Buffett’s son Howard, as non-executive chairman, will be able to deal with an underperformer, the billionaire said in a letter published Saturday for shareholders.
“If elected, Howard will receive no pay and will spend no time at the job other than that required of all directors,” Buffett wrote. “He will simply be a safety valve to whom any director can go if he or she has concerns about the CEO.”
Buffett, 84, used the letter to lay out his vision for Berkshire’s next decades, 50 years after he took over a struggling textile mill that he turned it into one of the world’s largest companies. He’s said the board spends a lot of time considering who the next CEO should be, though he hasn’t publicly named the candidates.
One of Howard Buffett’s roles as non-executive chairman will be to help preserve the company’s culture, the billionaire has said. The son, 60, has been a director since 1993 at Berkshire. Other board members include Microsoft Corp. co-founder Bill Gates and Comcast Corp. executive Stephen Burke.

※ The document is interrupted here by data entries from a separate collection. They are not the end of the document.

-- ==== Sys2Proof/Machine/Move.lean ====
section
/-! DEFINITION. The data-movement commands NARROW, MOVOF, MOVOA and SPLICE (`40_system_move.md` R92 to R95). -/

namespace Sys2Proof.Machine

/-- SLOT[k]; `(0, 0)` outside 0 to 16, where no rule looks. -/
def State.slot (s : State) (k : Nat) : Slot := (s.slots[k]?).getD Slot.empty

/-- The byte range of FRAME that a slot names becomes the new FRAME (R92). -/
def narrow (slot : Slot) (frame : List Byte) : Ending :=
  if frame.length < slot.off.toNat + slot.len.toNat then .error .tooShort
  else .ok { replaces := some (.frame, slice frame slot.off.toNat (slot.off.toNat + slot.len.toNat)) }

/-- NARROW s (R92). -/
def execNarrow (k : Byte) (s : State) : Result :=
  if legalSlot k then withOperands [.frame] s (narrow (s.slot k.toNat) (s.bytes .frame)) else illegal s

/-- MOVOF (R93): FRAME becomes OUT. -/
def execMovof (s : State) : Result :=
  withOperands [.out] s (.ok { replaces := some (.frame, s.bytes .out) })

/-- MOVOA (R94): AUX becomes OUT. -/
def execMovoa (s : State) : Result :=
  withOperands [.out] s (.ok { replaces := some (.aux, s.bytes .out) })

/-- The first `n` bytes of FRAME and then AUX (R95). -/
def splice (n : Nat) (frame aux : List Byte) : Ending :=
  if frame.length < n then .error .tooShort
  else if Config.maxFrame < n + aux.length then .error .frameTooLong
  else .ok { out := slice frame 0 n ++ aux }

/-- SPLICE n (R95). -/
def execSplice (n : Byte) (s : State) : Result :=
  if legalCount n then withOperands [.frame, .aux] s (splice n.toNat (s.bytes .frame) (s.bytes .aux))
  else illegal s

end Sys2Proof.Machine
end

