/-- `20_memory.md` R52, R53, `10_state.md` R27: what a read of each address returns. Bytes without a defined
value are left out: the model reads them as free values (assumption log 5). -/
def Obligations.AddressMapReads : Prop :=
  ∀ s : State,
    busRead s 0x000 = 0#8 ∧ busRead s 0x001 = 0#8 ∧
    busRead s 0x003 ++ busRead s 0x002 = s.status ∧ busRead s 0x005 ++ busRead s 0x004 = s.cfg ∧
    busRead s 0x007 ++ busRead s 0x006 = s.result ∧ busRead s 0x008 = s.frameLen ∧ busRead s 0x009 = s.auxLen ∧
    busRead s 0x00A = s.aadLen ∧ busRead s 0x00B = 0#8 ∧ busRead s 0x00C = s.nonceLen ∧
    busRead s 0x00D = s.outLen ∧
    (∀ k, k < 17 → busRead s (0x040 + 2 * k) = (s.slot k).off ∧ busRead s (0x041 + 2 * k) = (s.slot k).len) ∧
    (∀ i, i < 32 → busRead s (0x020 + i) = 0#8) ∧
    (∀ (b : Buf) i v, b ≠ .key → b ≠ .out → i < b.cap → s.mem.read (b.base + i) = some v →
      busRead s (b.base + i) = v) ∧
    (∀ i v, i < 127 → i < s.outLen.toNat → s.mem.read (0x200 + i) = some v → busRead s (0x200 + i) = v) ∧
    (∀ a, reservedAddress a = true → busRead s a = 0#8)

/-- `20_memory.md` R52, R53, R60, R61, `10_state.md` R35, R36: what a byte write to each address does, and that a
step whose host action writes one or two bytes is the write of these bytes, the one at the lower address first. The
queue and the count are the model's own (assumption logs 1, 5). That the byte behind 0x3FF goes nowhere or to CMD is
the model's choice (assumption log 7). -/
def Obligations.AddressMapWrites : Prop :=
  ∀ (s : State) v,
    busWrite 0x000 v s = .next { s with cmdLo := v } ∧
    busWrite 0x001 v s =
      (match executeWord (v ++ s.cmdLo) s with
      | .next t => .next { t with cmdLo := 0#8 }
      | .fault x => .fault x
      | .refused x => .refused x) ∧
    busWrite 0x004 v s = .next { s with cfg := if v.getLsbD 0 then 0x0001#16 else 0x0000#16 } ∧
    busWrite 0x005 v s = .next s ∧
    busWrite 0x008 v s = .next { s with frameLen := v } ∧ busWrite 0x009 v s = .next { s with auxLen := v } ∧
    busWrite 0x00A v s = .next { s with aadLen := v } ∧ busWrite 0x00B v s = .next { s with keyLen := v } ∧
    busWrite 0x00C v s = .next { s with nonceLen := v } ∧
    (∀ (b : Buf) i, b ≠ .out → i < b.cap → ∃ m, busWrite (b.base + i) v s = .next { s with mem := m } ∧
      m.read (b.base + i) = some v ∧ ∀ a, a ≠ b.base + i → m.read a = s.mem.read a) ∧
    (∀ a, a = 0x002 ∨ a = 0x003 ∨ a = 0x006 ∨ a = 0x007 ∨ a = 0x00D ∨ (0x040 ≤ a ∧ a ≤ 0x061) ∨
      (0x200 ≤ a ∧ a ≤ 0x27E) ∨ reservedAddress a = true → busWrite a v s = .next s) ∧
    (∀ rest a, s.pending = .write8 a v :: rest →
      step s = busWrite a.toNat v { s with pending := rest, accesses := s.accesses + 1 }) ∧
    ∀ rest a (w : Half), s.pending = .write16 a w :: rest →
      let u := { s with pending := rest, accesses := s.accesses + 1 }
      if a = 0x3FF#10 then step s = .next u ∨ step s = .next { u with cmdLo := w.extractLsb' 8 8 }
      else step s =
        match busWrite a.toNat (w.extractLsb' 0 8) u with
        | .next t => busWrite (a.toNat + 1) (w.extractLsb' 8 8) t
        | .fault x => .fault x
        | .refused x => .refused x

/-- `10_state.md` R27, `70_reset_and_hazards.md` R241: the key reaches the host only through the commands that
read KEY. Two states that differ in KEY only still do so after any host action that completes no such command,
and the host is answered the same. -/
def Obligations.KeyIsNotObservable : Prop :=
  ∀ s s' x, AgreeButKey s s' → (∀ w, completedWord s x = some w → opcOf w ∉ keyOpcodes) →
    (∃ t t', perform x s = .next t ∧ perform x s' = .next t' ∧ AgreeButKey t t') ∨
      ∃ r, perform x s = .refused r ∧ perform x s' = .refused r

/-! ## System and data movement -/

/-- `40_system_move.md` R90. -/
def Obligations.NopClearsRecord : Prop :=
  ∀ s, ArgumentIsZero 0x00#8 .nop s ∧ EndsAs .nop s 0x0010#16 0x0000#16 noSlots []

/-- `40_system_move.md` R92: the bytes of the slot become FRAME; only they, FRAME_LEN and the record change. That
the bytes of the array behind the new contents stay is read from the pseudocode (assumption log 10). -/
def Obligations.NarrowTakesTheSlot : Prop :=
  ∀ s k, decode (commandWord 0x08#8 k) = .ok (.narrow k) ∧
    (16 < k.toNat → EndsInError (.narrow k) s .illegalCommand) ∧
    (k.toNat ≤ 16 → CapacityChecked (.narrow k) s [.frame] ∧
      ∀ fr, s.value .frame = some fr →
        let off := (s.slot k.toNat).off.toNat
        let n := (s.slot k.toNat).len.toNat
        if fr.length < off + n then EndsInError (.narrow k) s .tooShort
        else ∃ t, exec (.narrow k) s = .next t ∧ RecordIs t 0x0010#16 0x0000#16 noSlots [] ∧
          Kept [.frame, .out] s t ∧ t.value .frame = some ((fr.drop off).take n) ∧
          ∀ a, a < 0x080 ∨ 0x080 + n ≤ a → Buf.out.holds a = false → t.mem.read a = s.mem.read a)

/-- `40_system_move.md` R93: OUT becomes FRAME and is cleared; only FRAME's bytes, FRAME_LEN and the record
change. That the bytes of the array behind the new contents stay is read from the pseudocode (assumption log 10). -/
def Obligations.MovofMovesOutToFrame : Prop :=
  ∀ s, ArgumentIsZero 0x09#8 .movof s ∧ ∀ v, s.value .out = some v →
    ∃ t, exec .movof s = .next t ∧ RecordIs t 0x0010#16 0x0000#16 noSlots [] ∧ Kept [.frame, .out] s t ∧
      t.value .frame = some v ∧
      ∀ a, a < 0x080 ∨ 0x080 + v.length ≤ a → Buf.out.holds a = false → t.mem.read a = s.mem.read a

/-- `40_system_move.md` R94: OUT becomes AUX and is cleared; only AUX's bytes, AUX_LEN and the record change.
That the bytes of the array behind the new contents stay is read from the pseudocode (assumption log 10). -/
def Obligations.MovoaMovesOutToAux : Prop :=
  ∀ s, ArgumentIsZero 0x0A#8 .movoa s ∧ ∀ v, s.value .out = some v →
    ∃ t, exec .movoa s = .next t ∧ RecordIs t 0x0010#16 0x0000#16 noSlots [] ∧ Kept [.aux, .out] s t ∧
      t.value .aux = some v ∧
      ∀ a, a < 0x100 ∨ 0x100 + v.length ≤ a → Buf.out.holds a = false → t.mem.read a = s.mem.read a

/-- `40_system_move.md` R95. -/
def Obligations.SpliceAssembles : Prop :=
  ∀ s n, decode (commandWord 0x0B#8 n) = .ok (.splice n) ∧
    (127 < n.toNat → EndsInError (.splice n) s .illegalCommand) ∧
    (n.toNat ≤ 127 → CapacityChecked (.splice n) s [.frame, .aux] ∧
      ∀ fr aux, s.value .frame = some fr → s.value .aux = some aux →
        if fr.length < n.toNat then EndsInError (.splice n) s .tooShort
        else if 127 < n.toNat + aux.length then EndsInError (.splice n) s .frameTooLong
        else EndsWithBytes (.splice n) s (fr.take n.toNat ++ aux))

/-- The law of `40_system_move.md` R95: SPLICE at the header boundary that MAC_CHOP found undoes the chop. AUX
holds the bytes of SLOT[16]; the boundary is RESULT, and SLOT[16] starts there and reaches the end of FRAME, or
is `(0, 0)` when no payload is left. The spec marks the law as derived from R95 and R112. -/
def Obligations.SpliceUndoesMacChop : Prop :=
  ∀ s t u fr, s.value .frame = some fr → s.cfg.getLsbD 0 = false → exec .macChop s = .next t →
    t.code = 0x0#4 → u.value .frame = some fr →
    u.value .aux = some ((fr.drop (t.slot 16).off.toNat).take (t.slot 16).len.toNat) →
      t.result.toNat ≤ fr.length ∧
        (if t.result.toNat < fr.length then
          (t.slot 16).off.toNat = t.result.toNat ∧ t.result.toNat + (t.slot 16).len.toNat = fr.length
        else t.slot 16 = ⟨0#8, 0#8⟩) ∧
        EndsWithBytes (.splice (t.result.extractLsb' 0 8)) u fr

At one time, Howard was head of investor relations for Archer-Daniels Midland Co. He farms in Illinois, Nebraska, Arizona, and South Africa. He also runs the Howard G. Buffett Foundation, which works to improve subsistence agriculture and resolve conflicts tied to food.
Buffett said Saturday that he thinks there’s little chance that Howard will have to dethrone a bad chief executive at Berkshire.
“This problem has a very low probability of arising at Berkshire -- likely as low as at any public company,” Buffett wrote. “In my service on the boards of nineteen public companies, however, I’ve seen how hard it is to replace a mediocre CEO if that person is also chairman.”